# [PROVIDED RECORDS]

/-- Write the completions of repeated tags for which the ring has room (R446). -/
def State.flushDups : Nat → State → Nat → Nat → State
  | 0, s, _, _ => s
  | n + 1, s, p, q =>
    match s.qp? p q with
    | none => s
    | some k =>
      match k.dups with
      | [] => s
      | (tag, head, _) :: r =>
        if k.room = 0 then s
        else State.flushDups n ((s.putEntry p q (entryBytes tag q 0 3 head 0 0 0 [])).modQp p q fun k => { k with dups := r }) p q

/-- Write what waits for ring space and belongs to no outstanding command. -/
def State.flushRing (s : State) (p q : Nat) : State :=
  let n (f : Qp → Nat) := ((s.qp? p q).map f).getD 0
  State.flushDups (n fun k => k.dups.length) (State.flushLost (n fun k => k.lost.length) s p q) p q

/-- Take the next packet of a ring: DATA_DONE, a repeated tag, a packet that fails its check, or a new outstanding command. -/
def State.takePacket (s : State) (p q : Nat) (k : Qp) : State :=
  let (t, b, lost) := s.readSlot p k k.sqHead
  let move (u : State) (n : Nat) : State := u.modQp p q fun y => { y with sqHead := (k.sqHead + n) % k.desc.sqSize, seq := k.seq + 1 }
  let lose (u : State) (n : Nat) : State :=
    ((move u n).modQp p q fun y => { y with lost := y.lost ++ [(k.sqHead, (k.sqHead + n) % k.desc.sqSize, s.sys.now)] }).flushRing p q
  if lost then lose t 1
  else
    let n := inlineSlots (fld b 8 4)
    if k.waiting < 1 + n then s
    else
      let (u, d, gone) := State.readSlots p k n t (k.sqHead + 1)
      if gone then lose u (1 + n)
      else
        let head := (k.sqHead + 1 + n) % k.desc.sqSize
        let v := move u (1 + n)
        let c := cmdOf p q k.desc.ver k.seq head b
        let bad := packetStatus q c b
        if c.opcode = 0x0F then
          if bits (fld b 0 4) 15 8 ≠ 0 ∨ fld b 4 4 ≠ q ∨ c.dlen ≠ 0 ∨ fld b 0xC 4 ≠ 0 then v.countErr (.nqp p)
          else if 65536 ≤ c.obj then v.countErr (.nqp p) else v.dataDone p q c.ref.tag (w16 c.obj)
        else if (v.cmd? c.ref).isSome then (v.modQp p q fun y => { y with dups := y.dups ++ [(c.ref.tag, head, s.sys.now)] }).flushRing p q
        else
          let c' : Cmd :=
            if bad ≠ 0 then { c with phase := .done, status := bad, since := s.sys.now }
            else if 192 < c.dlen then { c with phase := .wantSlot } else { c with data := d.take c.dlen }
          v.modHost fun h => { h with cmds := h.cmds ++ [c'] }

/-! ### Admission (R458, R462, R718) -/

/-- The failures of a command before its admission: status and RESULT. -/
def State.opCheck (s : State) (c : Cmd) : Option (Nat × Bytes) :=
  match c.opcode with
  | 0x03 => if c.ref.part ≠ s.host.owner.toNat then some (5, []) else if 4 < c.obj then some (2, []) else none
  | 0x04 => if c.ref.part ≠ s.host.owner.toNat then some (5, []) else none
  | 0x05 => if c.ref.part ≠ s.host.owner.toNat then some (5, []) else none
  | 0x09 => if 63 < c.obj ∨ 65536 ≤ c.p1 then some (2, []) else none
  | 0x0B => s.fbReadCheck c
  | 0x10 => s.rangeCheck c
  | 0x11 => if c.embed then s.embedCheck c else s.wrCheck c
  | 0x12 => s.grNsCheck c
  | 0x13 => s.trimCheck c
  | 0x14 => s.grNsCreateCheck c
  | 0x15 => s.grNsCheck c
  | 0x16 => s.grNsCheck c
  | 0x19 => s.grNsCheck c
  | 0x20 => flLoadCheck c
  | 0x21 => s.flUnloadCheck c
  | 0x22 => s.flRunCheck c
  | 0x30 => s.gzCreateCheck c
  | 0x31 => s.gzCentroidsCheck c
  | 0x32 => s.gzInsertCheck c
  | 0x33 => s.gzDeleteCheck c
  | 0x34 => s.gzQueryCheck c
  | 0x35 => s.gzSampleCheck c
  | 0x36 => s.gzCompactCheck c
  | 0x37 => s.gzCheck c
  | 0x38 => s.gzCheck c
  | 0x40 => s.atCreateCheck c
  | 0x41 => s.atCheck c
  | 0x42 => s.atScatterCheck c
  | 0x43 => s.atGatherCheck c
  | 0x44 => s.atPrefetchCheck c
  | 0x45 => s.atCheck c
  | 0x46 => s.atVbeginCheck c
  | 0x47 => s.atCheck c
  | 0x48 => s.atCheck c
  | 0x49 => s.atMigrateCheck c
  | 0x4A => s.atCheck c
  | 0x50 => s.upSetoptCheck c
  | 0x51 => s.upFreezeCheck c
  | 0x52 => s.upBeginCheck c
  | 0x53 => s.upGradCheck c
  | 0x54 => s.upEndCheck c
  | 0x60 => s.mdLoadCheck c
  | 0x61 => s.holderCheck c
  | 0x62 => s.mdGrantCheck c
  | 0x63 => s.mdRevokeCheck c
  | 0x64 => s.mdGenCheck c
  | 0x65 => s.itemsCheck c
  | 0x66 => s.itemsCheck c
  | 0x67 => s.dropkvCheck c
  | 0x70 => s.cxRunCheck c
  | 0x71 => cxPostCheck c
  | 0x72 => s.stClusterCheck c
  | _ => none

/-- The same, with device failure where no unit of a needed kind is left (R468). -/
def State.admitCheck (s : State) (c : Cmd) : Option (Nat × Bytes) :=
  match s.opCheck c with
  | some f => some f
  | none => s.deadCheck c

/-- The largest answer body that a command's parameters allow; none for a command without an answer. -/
def State.bodyMax (s : State) (c : Cmd) : Option Nat :=
  match c.opcode with
  | 0x08 => some 64
  | 0x0B => some (fbReadReserve c)
  | 0x10 => some c.p1
  | 0x17 => some (64 + 32 * 64)
  | 0x18 => some 192
  | 0x1B => some (64 + 8 * 196800)
  | 0x22 => some (flRunReserve c)
  | 0x32 => some (16 * (c.dlen / (16 + ((s.ix? c.ref.part c.obj).map (·.nb)).getD 0)))
  | 0x33 => some (4 * (c.dlen / 16))
  | 0x34 => some (s.gzQueryReserve c)
  | 0x35 => some (gzSampleReserve c)
  | 0x37 => some 4032
  | 0x43 => some (s.atGatherReserve c)
  | 0x47 => some 64
  | 0x49 => some (2 * (c.dlen / 16))
  | 0x4A => some 4032
  | 0x54 => some 64
  | 0x64 => some (64 + 4 * genMax c)
  | 0x65 => some (s.itemsReserve c)
  | 0x66 => some (s.itemsReserve c)
  | 0x68 => some 4032
  | 0x70 => some (cxRunReserve c)
  | 0x72 => some 4032
  | _ => none

/-- What the admission binds a command to: progress numbers of an index command or an FB_READ, and the sequence of a table (05 R206, 07 R289,
16 R659). -/
def State.bindCmd (s : State) (c : Cmd) : State :=
  if 0x31 ≤ c.opcode ∧ c.opcode ≤ 0x37 then s.modCmd c.ref fun d => { d with work := s.gzBind c }
  else if c.opcode = 0x0B then s.modCmd c.ref fun d => { d with work := s.fbAdmit c }
  else s.atAdmit c

/-- Admit a command, with its data and its blocks. A command that kept its admission keeps its number and what it was bound to (R460). -/
def State.admitIt (s : State) (c : Cmd) (res : Option (Nat × Nat)) : State :=
  let n := if c.adm = 0 then s.host.admissions + 1 else c.adm
  let t := s.modHost fun h => { h with admissions := max h.admissions n }
  let u := t.modCmd c.ref fun d => { d with data := c.data, adm := n, res := res, phase := .admitted }
  if c.adm ≠ 0 ∧ c.work ≠ [] then u else u.bindCmd c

# [EXERCISE REQUIREMENTS]
Reproduce exactly every line that sits between the start of the entries and the line bearing "if bits (fld", counting both of those lines.

# [RESPONSE]
/-- Write the completions of repeated tags for which the ring has room (R446). -/
def State.flushDups : Nat → State → Nat → Nat → State
  | 0, s, _, _ => s
  | n + 1, s, p, q =>
    match s.qp? p q with
    | none => s
    | some k =>
      match k.dups with
      | [] => s
      | (tag, head, _) :: r =>
        if k.room = 0 then s
        else State.flushDups n ((s.putEntry p q (entryBytes tag q 0 3 head 0 0 0 [])).modQp p q fun k => { k with dups := r }) p q

/-- Write what waits for ring space and belongs to no outstanding command. -/
def State.flushRing (s : State) (p q : Nat) : State :=
  let n (f : Qp → Nat) := ((s.qp? p q).map f).getD 0
  State.flushDups (n fun k => k.dups.length) (State.flushLost (n fun k => k.lost.length) s p q) p q

/-- Take the next packet of a ring: DATA_DONE, a repeated tag, a packet that fails its check, or a new outstanding command. -/
def State.takePacket (s : State) (p q : Nat) (k : Qp) : State :=
  let (t, b, lost) := s.readSlot p k k.sqHead
  let move (u : State) (n : Nat) : State := u.modQp p q fun y => { y with sqHead := (k.sqHead + n) % k.desc.sqSize, seq := k.seq + 1 }
  let lose (u : State) (n : Nat) : State :=
    ((move u n).modQp p q fun y => { y with lost := y.lost ++ [(k.sqHead, (k.sqHead + n) % k.desc.sqSize, s.sys.now)] }).flushRing p q
  if lost then lose t 1
  else
    let n := inlineSlots (fld b 8 4)
    if k.waiting < 1 + n then s
    else
      let (u, d, gone) := State.readSlots p k n t (k.sqHead + 1)
      if gone then lose u (1 + n)
      else
        let head := (k.sqHead + 1 + n) % k.desc.sqSize
        let v := move u (1 + n)
        let c := cmdOf p q k.desc.ver k.seq head b
        let bad := packetStatus q c b
        if c.opcode = 0x0F then
          if bits (fld b 0 4) 15 8 ≠ 0 ∨ fld b 4 4 ≠ q ∨ c.dlen ≠ 0 ∨ fld b 0xC 4 ≠ 0 then v.countErr (.nqp p)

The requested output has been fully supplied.